Stored data
------------------------------------------------

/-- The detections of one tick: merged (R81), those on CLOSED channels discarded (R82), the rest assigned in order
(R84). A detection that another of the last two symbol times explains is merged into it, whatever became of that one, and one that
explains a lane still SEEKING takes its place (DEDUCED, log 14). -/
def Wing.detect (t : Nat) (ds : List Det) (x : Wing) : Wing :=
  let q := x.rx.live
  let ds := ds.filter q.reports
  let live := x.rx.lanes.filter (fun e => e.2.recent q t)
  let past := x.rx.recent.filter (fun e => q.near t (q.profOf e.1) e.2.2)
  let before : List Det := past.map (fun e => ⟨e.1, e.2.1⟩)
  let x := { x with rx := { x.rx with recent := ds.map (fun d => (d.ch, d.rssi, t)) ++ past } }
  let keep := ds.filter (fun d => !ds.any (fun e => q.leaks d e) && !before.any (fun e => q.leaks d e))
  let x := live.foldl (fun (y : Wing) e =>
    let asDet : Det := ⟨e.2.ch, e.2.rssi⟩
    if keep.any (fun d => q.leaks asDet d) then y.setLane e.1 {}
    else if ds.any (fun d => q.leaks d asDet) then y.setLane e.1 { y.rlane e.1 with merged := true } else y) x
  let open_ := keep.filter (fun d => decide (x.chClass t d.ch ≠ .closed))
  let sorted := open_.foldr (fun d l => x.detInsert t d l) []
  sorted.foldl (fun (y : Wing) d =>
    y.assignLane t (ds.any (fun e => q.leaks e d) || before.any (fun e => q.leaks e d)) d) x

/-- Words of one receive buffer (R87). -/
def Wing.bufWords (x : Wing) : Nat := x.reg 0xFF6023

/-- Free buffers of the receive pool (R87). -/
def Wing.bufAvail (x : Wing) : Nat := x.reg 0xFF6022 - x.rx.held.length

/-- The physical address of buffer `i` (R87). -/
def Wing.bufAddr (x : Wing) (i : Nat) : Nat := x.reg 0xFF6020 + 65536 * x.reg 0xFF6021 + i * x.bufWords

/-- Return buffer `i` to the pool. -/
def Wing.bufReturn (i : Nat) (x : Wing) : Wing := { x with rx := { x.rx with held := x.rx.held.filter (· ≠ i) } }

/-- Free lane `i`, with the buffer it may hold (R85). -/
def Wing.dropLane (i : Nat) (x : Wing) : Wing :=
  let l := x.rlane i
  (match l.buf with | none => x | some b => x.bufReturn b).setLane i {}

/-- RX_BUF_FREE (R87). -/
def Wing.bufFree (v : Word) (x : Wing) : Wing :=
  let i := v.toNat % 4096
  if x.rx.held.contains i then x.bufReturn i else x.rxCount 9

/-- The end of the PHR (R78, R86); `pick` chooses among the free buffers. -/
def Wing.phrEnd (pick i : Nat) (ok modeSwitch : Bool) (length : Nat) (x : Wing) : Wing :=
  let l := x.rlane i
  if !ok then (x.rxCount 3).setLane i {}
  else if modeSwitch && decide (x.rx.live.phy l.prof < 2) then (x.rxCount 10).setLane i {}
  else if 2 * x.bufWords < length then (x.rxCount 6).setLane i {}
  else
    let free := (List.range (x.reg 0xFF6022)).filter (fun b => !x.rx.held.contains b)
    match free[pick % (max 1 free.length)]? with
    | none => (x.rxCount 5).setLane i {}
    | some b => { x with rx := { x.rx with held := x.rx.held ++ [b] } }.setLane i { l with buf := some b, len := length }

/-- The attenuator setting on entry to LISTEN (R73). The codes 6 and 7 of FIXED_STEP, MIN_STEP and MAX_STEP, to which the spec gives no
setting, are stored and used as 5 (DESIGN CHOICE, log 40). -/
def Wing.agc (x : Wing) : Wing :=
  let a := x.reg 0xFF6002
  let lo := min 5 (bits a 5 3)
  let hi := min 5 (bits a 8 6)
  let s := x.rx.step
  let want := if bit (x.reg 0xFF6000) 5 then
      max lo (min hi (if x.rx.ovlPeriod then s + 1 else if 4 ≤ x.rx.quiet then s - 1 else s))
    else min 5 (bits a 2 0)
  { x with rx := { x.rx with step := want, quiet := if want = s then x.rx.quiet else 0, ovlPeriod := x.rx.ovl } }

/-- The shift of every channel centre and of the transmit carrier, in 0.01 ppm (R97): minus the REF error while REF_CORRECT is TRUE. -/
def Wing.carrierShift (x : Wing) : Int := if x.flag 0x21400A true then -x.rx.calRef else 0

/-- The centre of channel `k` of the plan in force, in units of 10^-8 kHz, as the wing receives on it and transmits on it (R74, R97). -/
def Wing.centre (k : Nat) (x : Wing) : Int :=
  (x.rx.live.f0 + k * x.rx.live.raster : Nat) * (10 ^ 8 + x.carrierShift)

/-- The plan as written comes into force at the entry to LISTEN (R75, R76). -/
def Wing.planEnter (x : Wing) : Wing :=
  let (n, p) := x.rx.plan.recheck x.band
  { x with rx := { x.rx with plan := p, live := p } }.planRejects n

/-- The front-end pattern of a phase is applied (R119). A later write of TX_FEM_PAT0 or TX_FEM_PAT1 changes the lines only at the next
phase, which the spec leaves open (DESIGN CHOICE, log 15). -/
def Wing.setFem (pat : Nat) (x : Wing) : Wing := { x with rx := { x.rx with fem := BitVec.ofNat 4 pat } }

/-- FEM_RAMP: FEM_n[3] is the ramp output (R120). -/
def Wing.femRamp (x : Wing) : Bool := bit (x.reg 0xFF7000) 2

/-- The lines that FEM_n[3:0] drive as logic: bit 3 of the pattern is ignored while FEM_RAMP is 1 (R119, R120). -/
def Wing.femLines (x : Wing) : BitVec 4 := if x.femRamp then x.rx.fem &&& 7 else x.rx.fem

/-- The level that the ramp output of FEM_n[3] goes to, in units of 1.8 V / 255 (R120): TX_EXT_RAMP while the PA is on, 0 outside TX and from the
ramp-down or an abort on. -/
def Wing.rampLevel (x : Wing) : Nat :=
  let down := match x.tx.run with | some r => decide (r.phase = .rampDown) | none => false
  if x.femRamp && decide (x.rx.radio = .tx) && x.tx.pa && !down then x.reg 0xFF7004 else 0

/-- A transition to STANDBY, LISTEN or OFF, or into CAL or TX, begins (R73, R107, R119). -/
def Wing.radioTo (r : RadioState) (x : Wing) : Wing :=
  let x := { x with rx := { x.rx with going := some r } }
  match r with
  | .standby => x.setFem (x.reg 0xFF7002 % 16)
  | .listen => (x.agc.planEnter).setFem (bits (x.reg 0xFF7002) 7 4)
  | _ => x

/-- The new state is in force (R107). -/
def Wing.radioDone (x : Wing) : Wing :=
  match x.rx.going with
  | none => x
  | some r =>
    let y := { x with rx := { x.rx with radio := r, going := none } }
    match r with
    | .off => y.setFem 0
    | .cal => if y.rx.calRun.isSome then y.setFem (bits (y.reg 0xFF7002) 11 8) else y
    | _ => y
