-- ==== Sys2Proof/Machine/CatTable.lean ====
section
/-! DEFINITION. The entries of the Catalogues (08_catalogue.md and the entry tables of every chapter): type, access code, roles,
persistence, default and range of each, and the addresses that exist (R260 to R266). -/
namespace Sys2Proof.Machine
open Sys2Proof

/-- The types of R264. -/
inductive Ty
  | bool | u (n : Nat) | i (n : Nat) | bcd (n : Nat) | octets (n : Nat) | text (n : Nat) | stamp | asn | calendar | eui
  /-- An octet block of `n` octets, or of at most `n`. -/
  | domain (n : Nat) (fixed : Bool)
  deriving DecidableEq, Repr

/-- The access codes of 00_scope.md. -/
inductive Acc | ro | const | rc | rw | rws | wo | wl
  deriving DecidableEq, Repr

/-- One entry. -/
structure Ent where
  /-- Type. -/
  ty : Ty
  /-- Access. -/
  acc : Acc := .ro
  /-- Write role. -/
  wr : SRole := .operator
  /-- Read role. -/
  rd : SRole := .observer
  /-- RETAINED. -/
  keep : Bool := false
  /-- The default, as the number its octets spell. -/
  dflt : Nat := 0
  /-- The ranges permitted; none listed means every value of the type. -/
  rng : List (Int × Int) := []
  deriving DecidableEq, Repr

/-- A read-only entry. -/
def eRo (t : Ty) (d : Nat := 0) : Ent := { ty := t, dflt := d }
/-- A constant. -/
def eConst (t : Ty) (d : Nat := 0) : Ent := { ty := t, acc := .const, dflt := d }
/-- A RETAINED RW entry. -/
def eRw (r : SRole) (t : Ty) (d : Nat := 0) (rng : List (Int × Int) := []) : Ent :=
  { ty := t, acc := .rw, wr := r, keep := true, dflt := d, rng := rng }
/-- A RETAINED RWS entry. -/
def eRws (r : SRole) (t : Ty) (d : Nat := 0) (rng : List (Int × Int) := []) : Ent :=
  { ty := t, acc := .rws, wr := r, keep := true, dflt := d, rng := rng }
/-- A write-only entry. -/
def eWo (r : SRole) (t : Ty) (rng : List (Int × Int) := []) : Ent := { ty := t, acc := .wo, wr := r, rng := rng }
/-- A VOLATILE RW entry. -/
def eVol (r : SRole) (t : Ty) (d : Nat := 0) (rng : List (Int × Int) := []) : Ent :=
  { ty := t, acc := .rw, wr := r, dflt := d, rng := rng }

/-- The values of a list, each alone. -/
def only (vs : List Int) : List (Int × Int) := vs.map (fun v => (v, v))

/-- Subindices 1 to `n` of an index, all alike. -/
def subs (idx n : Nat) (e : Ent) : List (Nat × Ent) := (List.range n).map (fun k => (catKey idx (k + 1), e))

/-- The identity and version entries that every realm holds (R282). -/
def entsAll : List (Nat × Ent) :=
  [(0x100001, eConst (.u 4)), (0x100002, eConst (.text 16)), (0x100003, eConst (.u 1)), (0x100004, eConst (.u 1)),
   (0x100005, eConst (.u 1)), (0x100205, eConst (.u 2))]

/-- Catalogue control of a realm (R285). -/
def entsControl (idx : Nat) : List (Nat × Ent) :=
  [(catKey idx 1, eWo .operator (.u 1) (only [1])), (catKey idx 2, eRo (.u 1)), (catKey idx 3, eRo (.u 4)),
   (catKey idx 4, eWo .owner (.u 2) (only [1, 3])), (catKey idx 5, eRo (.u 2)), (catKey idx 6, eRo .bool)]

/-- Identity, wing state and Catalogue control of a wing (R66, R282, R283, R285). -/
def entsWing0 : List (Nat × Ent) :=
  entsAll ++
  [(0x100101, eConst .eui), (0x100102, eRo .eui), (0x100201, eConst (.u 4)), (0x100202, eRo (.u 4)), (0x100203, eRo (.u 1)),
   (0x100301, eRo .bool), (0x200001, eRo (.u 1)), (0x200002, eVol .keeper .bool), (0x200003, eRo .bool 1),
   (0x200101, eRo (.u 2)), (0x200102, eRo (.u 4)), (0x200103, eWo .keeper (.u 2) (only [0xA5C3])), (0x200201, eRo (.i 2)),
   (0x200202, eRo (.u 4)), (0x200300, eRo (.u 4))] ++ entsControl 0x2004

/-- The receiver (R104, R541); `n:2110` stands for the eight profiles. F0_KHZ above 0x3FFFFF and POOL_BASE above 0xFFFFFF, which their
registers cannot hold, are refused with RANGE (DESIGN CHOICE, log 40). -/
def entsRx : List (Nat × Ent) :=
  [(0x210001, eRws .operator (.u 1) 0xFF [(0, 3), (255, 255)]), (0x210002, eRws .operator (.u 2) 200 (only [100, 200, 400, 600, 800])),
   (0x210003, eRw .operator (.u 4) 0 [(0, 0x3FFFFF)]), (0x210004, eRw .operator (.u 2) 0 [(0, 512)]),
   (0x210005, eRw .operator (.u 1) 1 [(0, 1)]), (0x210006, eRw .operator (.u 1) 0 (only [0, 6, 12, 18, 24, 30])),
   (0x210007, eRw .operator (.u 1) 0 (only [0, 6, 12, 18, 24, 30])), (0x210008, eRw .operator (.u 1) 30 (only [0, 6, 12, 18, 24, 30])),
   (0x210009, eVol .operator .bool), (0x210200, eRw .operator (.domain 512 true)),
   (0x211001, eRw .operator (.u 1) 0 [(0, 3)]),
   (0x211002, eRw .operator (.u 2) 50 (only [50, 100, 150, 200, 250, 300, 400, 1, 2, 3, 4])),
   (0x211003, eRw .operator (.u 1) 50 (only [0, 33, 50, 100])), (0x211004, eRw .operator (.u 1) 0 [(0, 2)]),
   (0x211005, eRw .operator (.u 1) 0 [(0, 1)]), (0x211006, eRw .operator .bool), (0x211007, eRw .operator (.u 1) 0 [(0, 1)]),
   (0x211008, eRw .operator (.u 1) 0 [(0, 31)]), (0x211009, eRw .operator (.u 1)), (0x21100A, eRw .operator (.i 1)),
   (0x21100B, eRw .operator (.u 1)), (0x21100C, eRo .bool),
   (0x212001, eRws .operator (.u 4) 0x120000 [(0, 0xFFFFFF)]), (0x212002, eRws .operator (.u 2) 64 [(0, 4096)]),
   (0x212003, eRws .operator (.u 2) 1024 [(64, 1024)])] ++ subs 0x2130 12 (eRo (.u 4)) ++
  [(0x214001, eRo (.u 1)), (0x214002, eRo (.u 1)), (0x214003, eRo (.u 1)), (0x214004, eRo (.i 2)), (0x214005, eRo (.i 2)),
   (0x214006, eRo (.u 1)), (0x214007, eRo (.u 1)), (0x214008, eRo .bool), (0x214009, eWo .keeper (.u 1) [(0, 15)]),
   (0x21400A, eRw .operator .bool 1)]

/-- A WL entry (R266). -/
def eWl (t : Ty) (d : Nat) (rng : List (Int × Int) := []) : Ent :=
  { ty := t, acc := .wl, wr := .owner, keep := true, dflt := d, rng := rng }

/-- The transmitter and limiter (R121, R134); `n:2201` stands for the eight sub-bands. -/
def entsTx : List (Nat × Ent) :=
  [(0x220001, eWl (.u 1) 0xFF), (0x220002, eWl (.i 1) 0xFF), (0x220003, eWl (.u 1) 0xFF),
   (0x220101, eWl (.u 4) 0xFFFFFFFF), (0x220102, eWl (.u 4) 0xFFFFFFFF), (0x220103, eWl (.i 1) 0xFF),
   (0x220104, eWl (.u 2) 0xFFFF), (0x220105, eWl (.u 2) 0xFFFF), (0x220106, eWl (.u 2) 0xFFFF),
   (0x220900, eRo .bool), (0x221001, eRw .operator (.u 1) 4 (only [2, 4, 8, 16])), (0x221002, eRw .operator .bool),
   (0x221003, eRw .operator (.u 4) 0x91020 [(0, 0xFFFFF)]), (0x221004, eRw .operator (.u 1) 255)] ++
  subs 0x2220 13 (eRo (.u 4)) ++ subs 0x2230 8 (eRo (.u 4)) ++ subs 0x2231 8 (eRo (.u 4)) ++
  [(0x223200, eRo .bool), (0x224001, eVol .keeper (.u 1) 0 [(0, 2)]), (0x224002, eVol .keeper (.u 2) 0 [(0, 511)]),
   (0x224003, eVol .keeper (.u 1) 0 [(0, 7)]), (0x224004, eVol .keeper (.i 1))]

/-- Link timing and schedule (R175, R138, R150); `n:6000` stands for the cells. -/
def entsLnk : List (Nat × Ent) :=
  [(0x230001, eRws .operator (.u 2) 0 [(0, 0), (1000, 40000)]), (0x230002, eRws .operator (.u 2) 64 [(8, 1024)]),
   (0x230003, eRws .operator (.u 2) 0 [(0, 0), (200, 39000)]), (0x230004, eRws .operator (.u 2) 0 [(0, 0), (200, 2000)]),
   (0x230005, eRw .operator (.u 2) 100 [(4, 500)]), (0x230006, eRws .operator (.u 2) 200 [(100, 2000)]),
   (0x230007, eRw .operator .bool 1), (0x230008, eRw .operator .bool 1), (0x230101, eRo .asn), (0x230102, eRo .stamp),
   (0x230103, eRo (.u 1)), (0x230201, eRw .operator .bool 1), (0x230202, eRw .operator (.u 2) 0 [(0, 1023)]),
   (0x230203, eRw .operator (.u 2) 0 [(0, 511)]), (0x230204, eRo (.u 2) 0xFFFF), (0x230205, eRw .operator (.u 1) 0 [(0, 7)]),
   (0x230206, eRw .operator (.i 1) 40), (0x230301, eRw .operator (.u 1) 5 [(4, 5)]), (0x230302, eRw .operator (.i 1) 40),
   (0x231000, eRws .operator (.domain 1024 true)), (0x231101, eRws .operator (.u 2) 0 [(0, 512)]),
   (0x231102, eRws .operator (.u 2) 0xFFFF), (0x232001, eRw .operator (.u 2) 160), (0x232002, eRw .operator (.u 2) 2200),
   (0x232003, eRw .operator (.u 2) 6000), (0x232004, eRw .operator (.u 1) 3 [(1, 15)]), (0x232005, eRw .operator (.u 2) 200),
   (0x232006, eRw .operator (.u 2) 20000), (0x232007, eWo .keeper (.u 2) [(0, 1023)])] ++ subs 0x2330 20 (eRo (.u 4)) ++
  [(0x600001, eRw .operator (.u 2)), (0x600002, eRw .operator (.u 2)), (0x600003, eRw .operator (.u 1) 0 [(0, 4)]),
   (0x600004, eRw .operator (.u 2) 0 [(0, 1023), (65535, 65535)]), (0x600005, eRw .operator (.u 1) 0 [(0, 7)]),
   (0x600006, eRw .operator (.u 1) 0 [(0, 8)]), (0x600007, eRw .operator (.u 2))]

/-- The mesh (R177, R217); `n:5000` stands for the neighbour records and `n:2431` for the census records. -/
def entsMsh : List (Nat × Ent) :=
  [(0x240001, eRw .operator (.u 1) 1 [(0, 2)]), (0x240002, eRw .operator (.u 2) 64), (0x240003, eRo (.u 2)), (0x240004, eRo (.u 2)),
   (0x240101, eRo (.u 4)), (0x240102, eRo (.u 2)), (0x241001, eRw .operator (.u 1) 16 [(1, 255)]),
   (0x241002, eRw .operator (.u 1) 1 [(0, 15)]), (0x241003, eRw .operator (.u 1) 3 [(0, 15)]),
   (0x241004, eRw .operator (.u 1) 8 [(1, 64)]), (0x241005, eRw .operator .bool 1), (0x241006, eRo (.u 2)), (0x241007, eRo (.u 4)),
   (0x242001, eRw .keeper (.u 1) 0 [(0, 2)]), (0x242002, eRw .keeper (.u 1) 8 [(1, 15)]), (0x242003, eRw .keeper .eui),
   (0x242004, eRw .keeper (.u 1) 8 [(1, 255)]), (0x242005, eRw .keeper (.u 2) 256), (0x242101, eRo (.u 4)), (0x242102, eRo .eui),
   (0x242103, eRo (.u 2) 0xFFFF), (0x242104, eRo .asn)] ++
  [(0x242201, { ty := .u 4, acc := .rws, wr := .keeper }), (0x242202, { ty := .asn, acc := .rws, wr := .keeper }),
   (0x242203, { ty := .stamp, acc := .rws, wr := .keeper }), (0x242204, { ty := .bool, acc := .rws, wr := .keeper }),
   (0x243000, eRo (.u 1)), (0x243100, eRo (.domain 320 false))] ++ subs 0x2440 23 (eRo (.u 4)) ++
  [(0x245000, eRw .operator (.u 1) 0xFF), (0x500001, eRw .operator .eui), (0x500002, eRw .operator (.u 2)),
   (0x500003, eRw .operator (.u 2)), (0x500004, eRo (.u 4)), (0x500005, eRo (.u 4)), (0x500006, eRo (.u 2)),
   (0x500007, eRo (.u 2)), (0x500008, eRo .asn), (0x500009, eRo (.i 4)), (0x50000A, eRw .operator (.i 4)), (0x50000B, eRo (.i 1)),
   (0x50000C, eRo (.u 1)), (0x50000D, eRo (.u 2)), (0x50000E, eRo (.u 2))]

------------------------------------------------

● **WHAT NEEDS TO BE DONE**:
Look above for the line that contains "let s := x.rx.step". Starting there, transcribe every line exactly until you have copied the line that contains "(x.rx.live.f0 + k".

● **EXERCISE OUTPUT**:
  let s := x.rx.step
  let want := if bit (x.reg 0xFF6000) 5 then
      max lo (min hi (if x.rx.ovlPeriod then s + 1 else if 4 ≤ x.rx.quiet then s - 1 else s))
    else min 5 (bits a 2 0)
  { x with rx := { x.rx with step := want, quiet := if want = s then x.rx.quiet else 0, ovlPeriod := x.rx.ovl } }

/-- The shift of every channel centre and of the transmit carrier, in 0.01 ppm (R97): minus the REF error while REF_CORRECT is TRUE. -/
def Wing.carrierShift (x : Wing) : Int := if x.flag 0x21400A true then -x.rx.calRef else 0

/-- The centre of channel `k` of the plan in force, in units of 10^-8 kHz, as the wing receives on it and transmits on it (R74, R97). -/
def Wing.centre (k : Nat) (x : Wing) : Int :=
  (x.rx.live.f0 + k * x.rx.live.raster : Nat) * (10 ^ 8 + x.carrierShift)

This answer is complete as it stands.